[Input data — start]
/-! ## The parts of an operation -/

/-- The fields the invariant does not speak of may change. -/
theorem unrelated (h : s.Inv) {usedCount : Fin 257} {halted txUnderrun : Bool} {response : Option Response}
    {pullResponse : Option PullResponse} {events : List Event} {calls : List Call} {wire : List Symbol}
    {wave : List Segment} {cmdWords : List Word} {turns : List Turn} {answers : List Answer} {drawn : Nat} :
    State.Inv
      { s with
        usedCount := usedCount, halted := halted, txUnderrun := txUnderrun, response := response
        pullResponse := pullResponse, events := events, calls := calls, wire := wire, wave := wave
        cmdWords := cmdWords, turns := turns, answers := answers, drawn := drawn } :=
  { h with }

/-- An operation may end at any time. -/
theorem hostIdle (h : s.Inv) : State.Inv { s with host := .idle } :=
  { h with initFirst := fun hi => ⟨(h.initFirst hi).1, rfl⟩ }

/-- Only an initialised HOST waits (R182). -/
theorem hostWaits (h : s.Inv) (hinit : s.initialized = true) (leds : Fin 257) :
    State.Inv { s with host := .waiting leds } :=
  { h with initFirst := fun hi => nomatch hinit.symm.trans hi }

theorem withPixels (h : s.Inv) {m : Memory} (hm : m.wf) : State.Inv { s with pixels := m } :=
  { h with memory := hm }

theorem hostWrite (h : s.Inv) (w : HostWrite) : (s.hostWrite w).Inv := by
  cases w with
  | byte a v => exact h.withPixels (State.storeByte_wf h.memory a v)
  | used i => exact h.unrelated

/-- The issue of a transmission while none is in flight: nothing is in the ring that was not counted for it (R188). -/
theorem issue (h : s.Inv) (hinit : s.initialized = true) (hidle : s.txInFlight = false) (leds : Fin 257) :
    (s.issue leds).Inv :=
  { h with
    quietWhenIdle := nofun
    initFirst := fun hi => nomatch hinit.symm.trans hi
    counted := by rw [State.issue_ring, (h.quietWhenIdle hidle).1]; exact Nat.le_refl 0
    wholeBytes := fun _ => ⟨⟨0, rfl⟩, Nat.zero_le _⟩
    doneCount := nofun }

/-! ## The agents -/

/-- A PULL that pushes into the room there is, in a transmission in flight. -/
theorem push (h : s.Inv) (hf : s.txInFlight = true) {syms : List Symbol} {done : Bool} {r : Option PullResponse}
    (hroom : syms.length ≤ s.room) (hcanonical : ∀ sym ∈ syms, sym ∈ [Symbol.zero, Symbol.one, Symbol.reset])
    (hwhole : done = false →
      8 ∣ s.symbolsWritten + syms.length ∧ s.symbolsWritten + syms.length ≤ 8 * s.txLength.val)
    (hlast : done = true → s.symbolsWritten + syms.length = 8 * s.txLength.val + 1) :
    State.Inv
      { s with
        ring := s.ring ++ syms
        symbolsWritten := s.symbolsWritten + syms.length
        txDone := done
        pullResponse := r } := by
  have hcap : (s.ring ++ syms).length ≤ s.channel.blockSymbols := by
    have := h.capacity
    rw [State.room] at hroom
    rw [List.length_append]
    omega
  exact
    { h with
      capacity := hcap
      quietWhenIdle := fun hidle => nomatch hf.symm.trans hidle
      counted := by rw [List.length_append]; exact Nat.add_le_add_right h.counted _
      wholeBytes := hwhole
      doneCount := hlast
      ringCanonical := fun sym hs => (List.mem_append.1 hs).elim (h.ringCanonical sym) (hcanonical sym) }

theorem pull (h : s.Inv) (free : Nat) : (s.pull free).Inv := by
  rcases s.pull_cases free with ⟨-, heq⟩ | ⟨-, -, heq⟩ | ⟨hen, hroom, hlt, heq⟩ | ⟨hen, hroom, hge, heq⟩
  · rwa [heq]
  · rw [heq]
    exact h.unrelated
  all_goals
    obtain ⟨hf, hd, -⟩ := s.pullEnabled_iff.1 hen
    obtain ⟨⟨k, hk⟩, hle⟩ := h.wholeBytes hd
    rw [heq]
  · refine h.push hf (syms := Symbol.ofByte _) (by rw [Symbol.ofByte_length]; omega) (Symbol.ofByte_canonical _)
      (fun _ => ⟨⟨k + 1, ?_⟩, ?_⟩) fun hdone => nomatch hd.symm.trans hdone
    · rw [Symbol.ofByte_length]; omega
    · rw [Symbol.ofByte_length]; omega
  · refine h.push hf (syms := [Symbol.reset]) (by rw [List.length_singleton]; omega) (by simp) nofun fun _ => ?_
    rw [List.length_singleton]
    omega

theorem shiftNext (h : s.Inv) : s.shiftNext.Inv := by
  rcases s.shiftNext_cases with ⟨-, heq⟩ | ⟨sym, rest, -, hr, heq⟩
  · rwa [heq]
  · have hsym := h.ringCanonical sym (by rw [hr]; exact List.mem_cons_self)
    have hlen : rest.length ≤ s.ring.length := by rw [hr, List.length_cons]; exact Nat.le_succ _
    have hbusy : s.txInFlight ≠ false := fun hidle => nomatch hr.symm.trans (h.quietWhenIdle hidle).1
    rw [heq]
    exact
      { h with
        capacity := Nat.le_trans hlen h.capacity
        quietWhenIdle := fun hidle => absurd hidle hbusy
        counted := Nat.le_trans hlen h.counted
        pinDriven := rfl
        shiftLives := fun p hp => by cases hp; exact ⟨(Symbol.durations_pos hsym).1, hsym⟩
        ringCanonical := fun x hx => h.ringCanonical x (by rw [hr]; exact List.mem_cons_of_mem _ hx) }

theorem passTick (h : s.Inv) : s.passTick.Inv := by
  rcases s.passTick_cases with ⟨p, hp, heq⟩ | ⟨hs, heq⟩ <;> rw [heq]
  · exact
      { h with
        quietWhenIdle := fun hidle => nomatch hp.symm.trans (h.quietWhenIdle hidle).2
        pinDriven := rfl
        shiftLives := fun _ hq => Shift.afterTick_lives (h.shiftLives p hp) hq }
  · exact { h with pinDriven := (congrArg pinLevel hs).symm }

theorem tick (h : s.Inv) : s.tick.Inv := by
  unfold State.tick
  split_ifs
  · exact h.shiftNext.passTick
  · exact h.passTick
  · exact h

theorem complete (h : s.Inv) : s.complete.Inv := by
  rcases s.complete_cases with ⟨-, heq⟩ | ⟨hen, heq⟩ <;> rw [heq]
  · exact h
  · obtain ⟨-, -, hr, hs, -⟩ := s.completeEnabled_iff.1 hen
    exact { h with quietWhenIdle := fun _ => ⟨hr, hs⟩, initFirst := fun hi => ⟨rfl, (h.initFirst hi).2⟩ }

theorem move (h : s.Inv) (m : Move) : (s.move m).Inv := by
  cases m with
  | pull free => exact h.pull free
  | shift => exact h.shiftNext
  | tick => exact h.tick
  | complete => exact h.complete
[Input data — finish]
### Task prompt
Whenever the string "hwhole" shows up in a line of the records, copy that line.

### Completed exercise
    (hwhole : done = false →
      wholeBytes := hwhole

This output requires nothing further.